= Rudolf Benesh =

British mathematician

Rudolf Benesh (16 January 1916 - 3 May 1975) was a British mathematician who created the Benesh Movement Notation for dancing.

==Biography==
Rudolf Benesh was son of a Czech father and an Anglo-Italian mother. He worked as a mathematician while his wife Joan was a dancer in Sadler's Wells ballet in the late 1940s. She was having difficulty with her attempts to write and then decipher dance steps. He then devised a dance notation system while at work in the office. He wrote some lines to represent a movement of someone at a desk, then asked someone else to decipher them. The system evolved in the period 1947 to 1955. Dame Ninette de Valois announced that the Royal Opera House would be using the Benesh Movement Notation.
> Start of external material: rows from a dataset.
/-- R527 STENCIL over the last dimensions. A result with a neighbour that no member holds is an open value of the call's arguments
(log 6). -/
def stencil (o : CallOpt) (x : Tensor) (offsets : List (List Int)) (weights : List W64) : CallRes :=
  let f := x.fmt.toNat
  let dims := (offsets.headD []).length
  let far := (offsets.flatMap id).map Int.natAbs
  if f ≠ 0 ∧ f ≠ 1 then .inl 1
  else if offsets.isEmpty || weights.length != offsets.length || !offsets.all (fun p => p.length == dims) || !inR dims 1 3 ||
      decide (x.ext.length < dims) || !inR (far.foldl max 0) 1 4 then .inl 2
  else
    let pts := sortPoints (offsets.zip weights)
    let lead := x.ext.length - dims
    finish o 0x19 x.ext ((List.range (tcount x)).map (fun i =>
      let at0 := unravel x.ext i
      let place (p : List Int) : List Int := ((at0.drop lead).zip p).map (fun e => (e.1 : Int) + e.2)
      let inside (p : List Int) : Bool := ((place p).zip (x.ext.drop lead)).all (fun e => decide (0 ≤ e.1) && decide (e.1 < e.2))
      if pts.all (fun p => inside p.1) then
        accRes 0x19 (pts.foldl (fun (acc : Nat × Flags) p =>
          let j := ravel x.ext (at0.take lead ++ (place p.1).map Int.toNat)
          let (v, f1) := mulNum (elemNum f (p.2.toNat % 2 ^ ebits f)) (tval x j)
          let (t, f2) := splitNum fp64 v
          addFlags (acc.2 ||| f1 ||| f2) (pairMerge fp64 acc.1 t)) (0, 0))
      else (resOf 0 (Config.openElem o.tiling [Tensor.key x] pts i).toNat, 0)))

def execThStencil (c : CallOpt) (x : Tensor) (offsets : List (List Int)) (weights : List W64) (s : State) : Out :=
  thCall s c 9 [x] (fun o => stencil o x offsets weights)

/-- A signed element index of GATHER and SCATTER (R195), if it names an element. -/
def indexOf (idx : Tensor) (i n : Nat) : Option Nat :=
  let v := intOf (ebits idx.fmt.toNat) (telem idx i)
  if 0 ≤ v ∧ v < n then some v.toNat else none

/-- R527 GATHER. What an index outside x gives is an open value of the call's arguments (log 6). -/
def gather (o : CallOpt) (x idx : Tensor) : CallRes :=
  let f := x.fmt.toNat
  if !fmtAccepted 0x3B 0 1 f || !isIntFmt idx.fmt.toNat then .inl 1
  else finish o f idx.ext ((List.range (tcount idx)).map (fun i =>
    match indexOf idx i (tcount x) with
    | some j => (resOf f (telem x j), 0)
    | none => (resOf f ((Config.openElem o.tiling [Tensor.key x, Tensor.key idx] [] i).toNat % 2 ^ ebits f), 0)))

def execThGather (c : CallOpt) (x idx : Tensor) (s : State) : Out :=
  thCall s c 10 [x, idx] (fun o => gather o x idx)

/-- The pair in which ACCUM merges elements of a format (R41, R527); integers and P64x2 in P64x2 (log 57). -/
def accumFmt (fmt : Nat) : Nat := if accWide fmt || isIntFmt fmt || fmt == 0x19 then 0x19 else 0x18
In the following year, Rudolf and Joan wrote An Introduction to Benesh Dance Notation.

In 1957 the first dance notated with the system was Stravinsky's Petroushka. Faith Worth was the first professional Benesh notator. In 1962 the Benesh Institute of Choreology was established. In 1968 some dances of the Australian Aboriginal dancers of Northern Territory were notated by a group of anthropology students. Joan and Rudolf also wrote Reading Dance: The Birth of Choreology. The Royal Academy of Dance, in conjunction with the University of Surrey, produced software in the 1990s for inputting the notation and printing it out.